-- ==== Sys2Proof/Machine/Heat.lean ====
section
/-! DEFINITION. Envelope, meters and Bask (spec/04 R75 to R92), and the replica rates (spec/02 R34). -/

namespace Sys2Proof.Machine

open Sys2Proof

/-! ### The envelope (R78) -/

/-- ENV_DEMAND stored, with what follows. -/
def setEnv (s : State) (v : Nat) : State := demandChanged (wr s oENV_DEMAND 0 v)

/-- The envelope loop acts: from step 8 on (R100), and not while firmware is switched (R463). -/
def envActs (s : State) : Bool := s.power.control && !s.mgmt.silent

/-- ENV_PERIOD_END (R78, R79) with the average input power of the 1 ms period. Ten periods below 0.95 of the envelope lower the
demand by one level, and ten more are needed to lower it again (DESIGN CHOICE, log 62); a period in which the envelope does not act
ends the sequence. -/
def execEnvPeriodEnd (mw : Nat) (s : State) : Result :=
  .next (
    let none : State := { s with power := { s.power with lowPeriods := 0 } }
    if envActs s then
      let env := powerEnv s * 1000
      let d := rd s oENV_DEMAND 0
      if env < mw then setEnv none (min 7 (d + 1))
      else if mw * 100 < env * 95 then
        if 9 ≤ s.power.lowPeriods then setEnv none (d - 1)
        else { s with power := { s.power with lowPeriods := s.power.lowPeriods + 1 } }
      else none
    else none)

/-- ENV_FAST_RAISE (R78) with the 100 µs average. -/
def execEnvFastRaise (mw : Nat) (s : State) : Result :=
  .next (if envActs s ∧ powerEnv s * 1100 < mw then setEnv s (min 7 (rd s oENV_DEMAND 0 + 1)) else s)

/-! ### Measurements and meters (R75, R82 to R84) -/

/-- POWER_MEASUREMENT_UPDATE (R75). -/
def execPowerMeasurementUpdate (mv mw : Nat) (s : State) : Result :=
  .next (if s.power.good then wr (wr s oV48_MV 0 mv) oPKG_POWER_MW 0 mw else s)

/-- The sum of the partition meters. -/
def partEnergy (s : State) : Nat := (List.range 128).foldl (fun a p => a + rd s oPART_ENERGY_UJ (p + 1)) 0

/-- Energy added to a partition's meter, if it exists. -/
def addPartUj (s : State) (p uj : Nat) : State :=
  if p < 128 ∧ partExists s p then wr s oPART_ENERGY_UJ (p + 1) (rd s oPART_ENERGY_UJ (p + 1) + uj) else s

/-- Energy added to an operation that has not released. -/
def addOpUj (s : State) (id uj : Nat) : State :=
  match opOf? s id with
  | some o => setOp s { o with energyUj := o.energyUj + uj }
  | none => s

/-- A share of energy in proportion to a count, in whole µJ. -/
def shareUj (uj n total : Nat) : Nat := if total = 0 then 0 else uj * n / total

/-- Handshakes of a core in an interval, and of all cores of a list. -/
def coreShakes (c : CoreUse) : Nat := c.idle + c.ran.foldl (fun a x => a + x.2) 0
def quadShakes (cs : List CoreUse) : Nat := cs.foldl (fun a c => a + coreShakes c) 0

/-- A core's share of its quadrant's rail: to the partition that owns it, and of it to each operation what its handshakes took; an
unowned core's stays unattributed (R83). -/
def coreEnergy (uj total : Nat) (s : State) (c : CoreUse) : State :=
  match corePart s c.core with
  | some p =>
    c.ran.foldl (fun t x => addOpUj t x.1 (shareUj uj x.2 total)) (addPartUj s p (shareUj uj (coreShakes c) total))
  | none => s

/-- The energy of a core rail shared (R83). -/
def quadEnergy (s : State) (q : QuadUse) : State := q.cores.foldl (coreEnergy q.uj (quadShakes q.cores)) s

/-- The energy of a shared part by the bytes or accesses of its users (R83). -/
def sharedEnergy (s : State) (u : SharedUse) : State :=
  let total := u.users.foldl (fun a x => a + x.2.2) 0
  u.users.foldl (fun t x =>
    let t := addPartUj t x.1 (shareUj u.uj x.2.2 total)
    match x.2.1 with
    | some id => addOpUj t id (shareUj u.uj x.2.2 total)
    | none => t) s

/-- ENERGY_METER_UPDATE (R82 to R84): what was used is attributed to partitions and operations; UNATTR_ENERGY_UJ is the rest. -/
def execEnergyMeterUpdate (pkgUj : Nat) (quads : List QuadUse) (shared : List SharedUse) (s : State) : Result :=
  .next (if s.power.good then
      let s := wr s oPKG_ENERGY_UJ 0 (rd s oPKG_ENERGY_UJ 0 + pkgUj)
      let s := quads.foldl quadEnergy s
      let s := shared.foldl sharedEnergy s
      wr s oUNATTR_ENERGY_UJ 0 (rd s oPKG_ENERGY_UJ 0 - partEnergy s)
    else s)

/-! ### Bask (R86 to R92) -/

/-- A reading outside −40 °C to 150 °C is a failed sensor (R92). -/
def sensorOk : Option Int → Bool
  | some t => decide (-400 ≤ t ∧ t ≤ 1500)
  | none => false

/-- The highest good reading of a list, in 0.1 °C. -/
def highest : List (Option Int) → Option Int
  | [] => none
  | r :: rest =>
    match highest rest with
    | some m => if sensorOk r then some (max m (r.getD 0)) else some m
    | none => if sensorOk r then r else none

/-- WARM and HOT thresholds in 0.1 °C: of a stack, and of a compute die 10 °C higher (R87). -/
def warmAt (s : State) (stack : Bool) : Int := (((rd s oSTACK_WARM_C 0 + (if stack then 0 else 10)) * 10 : Nat) : Int)
def hotAt (s : State) (stack : Bool) : Int := (((rd s oSTACK_HOT_C 0 + (if stack then 0 else 10)) * 10 : Nat) : Int)
def tripAt (stack : Bool) : Int := if stack then 1050 else 1150

/-- The state after a sample: entered at a threshold, left only by THERMAL_STATE_EXIT (R88); HOT with a failed sensor (R92). -/
def sampled (s : State) (stack bad : Bool) (own : Therm) (t : Option Int) : Therm :=
  if bad then .hot
  else
    match t with
    | some t => if hotAt s stack ≤ t then .hot else if own = .hot then .hot else if warmAt s stack ≤ t then .warm else own
    | none => own

/-- One quadrant or stack sampled: temperature, own state, its BASK_FAULT bit; every sensor failed is a contained error, cause
SENSOR, raised once. The temperature reported is the highest of the good readings, and stays as it was where every sensor has
failed (DESIGN CHOICE, log 62). -/
def sampleOne (stack : Bool) (s : State) (i : Nat) (readings : List (Option Int)) : State :=
  let bit := if stack then 8 + i else i
  let bad := readings.any (fun r => !(sensorOk r))
  let dead := readings.all (fun r => !(sensorOk r))
  let t := highest readings
  let own := if stack then stackOwn s i else quadOwn s i
  let new := sampled s stack bad own t
  let s := match t with
    | some t => wr s (if stack then oSTACK_TEMP else oQUAD_TEMP) (i + 1) (t % ((2 ^ 32 : Nat) : Int)).toNat
    | none => s
  let s := wr s oBASK_FAULT 0 (setBit (rd s oBASK_FAULT 0) bit bad)
  let reported := s.therm.failed.testBit bit
  let s := { s with therm := { s.therm with
    quad := if stack then s.therm.quad else tabPut s.therm.quad i new
    stack := if stack then tabPut s.therm.stack i new else s.therm.stack
    failed := setBit s.therm.failed bit dead } }
  if dead && !reported then contained s (if stack then 3 else 2) 0x04 i 0 0 else s

/-- Notifications of quadrant thermal states that changed, and what a new HOT quadrant does: the Weir takes back what is placed
there (R89 to R91). -/
def thermFollow (before : List Nat) (s : State) : State :=
  let now := (List.range 8).map (fun q => thermCode (quadTherm s q))
  let s := ((List.range 8).filter (fun q => before.getD q 0 != now.getD q 0)).foldl
    (fun t q => notify t 0 oQUAD_THERM (q + 1) (now.getD q 0)) s
  let s := forOps (opIds s (fun o => o.phase == .placed && (match o.core with
    | some c => quadTherm s (quadOf s c) == .hot
    | none => false))) takeBack s
  demandChanged (storeRefreshAll s)

/-- Whether a reading list reaches TRIP. -/
def trips (stack : Bool) (readings : List (Option Int)) : Bool :=
  match highest readings with
  | some t => decide (tripAt stack ≤ t)
  | none => false

/-- BASK_SAMPLE (R86 to R93): the readings of 16 diodes for each quadrant and 2 sensors for each stack, in 0.1 °C, none for one
that reads open or shorted. Where a stack and a compute die reach TRIP in one sample the cause is STACK_TRIP (DESIGN CHOICE,
log 62). -/
def execBaskSample (quads piles : List (List (Option Int))) (s : State) : Result :=
  .next (if s.power.good then
      let before := (List.range 8).map (fun q => thermCode (quadTherm s q))
      let s := (List.range 8).foldl (fun t q => if (quads.getD q []).isEmpty then t else sampleOne false t q (quads.getD q [])) s
      let s := (List.range 8).foldl (fun t k =>
        if !(stackFitted t k) then wr t oSTACK_TEMP (k + 1) 0x80000000
        else if (piles.getD k []).isEmpty then t
        else sampleOne true t k (piles.getD k [])) s
      let s := thermFollow before s
      if s.power.compute ∧ (List.range 8).any (fun k => stackFitted s k && trips true (piles.getD k [])) then
        protectiveShutdown s 1
      else if s.power.compute ∧ (List.range 8).any (fun q => trips false (quads.getD q [])) then protectiveShutdown s 2
      else s
    else s)

/-- THERMAL_STATE_EXIT (R88): a quadrant's or a stack's temperature has stayed 3 °C or more below the threshold of its state
for 10 ms; it leaves HOT for WARM, or WARM for NORMAL. -/
def execThermalStateExit (stack : Bool) (i : Nat) (s : State) : Result :=
  .next (
    let own := if stack then stackOwn s i else quadOwn s i
    let t := tempOf (rd s (if stack then oSTACK_TEMP else oQUAD_TEMP) (i + 1))
    let bad := (rd s oBASK_FAULT 0).testBit (if stack then 8 + i else i)
    let limit := if own = .hot then hotAt s stack else warmAt s stack
    if i < 8 ∧ own ≠ .normal ∧ !bad ∧ t ≤ limit - 30 then
      let before := (List.range 8).map (fun q => thermCode (quadTherm s q))
      let new : Therm := if own = .hot then .warm else .normal
      thermFollow before (if stack then { s with therm := { s.therm with stack := tabPut s.therm.stack i new } }
        else { s with therm := { s.therm with quad := tabPut s.therm.quad i new } })
    else s)

/-- REPLICA_MEASUREMENT (R34): the measured rate of each quadrant, and the lowest of them. -/
def execReplicaMeasurement (rates : List Nat) (s : State) : Result :=
  .next (if s.power.compute ∧ rates.length = 8 then
      let s := rates.zipIdx.foldl (fun t x => wr t oREPLICA_RATE (x.2 + 1) x.1) s
      wr s oREPLICA_MIN 0 (rates.foldl min (rates.headD 0))
    else s)

end Sys2Proof.Machine
end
:::::
Your answer should consist only of the lines above between the line holding "let reported := s.therm.failed.testBit bit" and the line holding "there (R89 to R91). -/", inclusive, each transcribed exactly.

  let reported := s.therm.failed.testBit bit
  let s := { s with therm := { s.therm with
    quad := if stack then s.therm.quad else tabPut s.therm.quad i new
    stack := if stack then tabPut s.therm.stack i new else s.therm.stack
    failed := setBit s.therm.failed bit dead } }
  if dead && !reported then contained s (if stack then 3 else 2) 0x04 i 0 0 else s

/-- Notifications of quadrant thermal states that changed, and what a new HOT quadrant does: the Weir takes back what is placed
there (R89 to R91). -/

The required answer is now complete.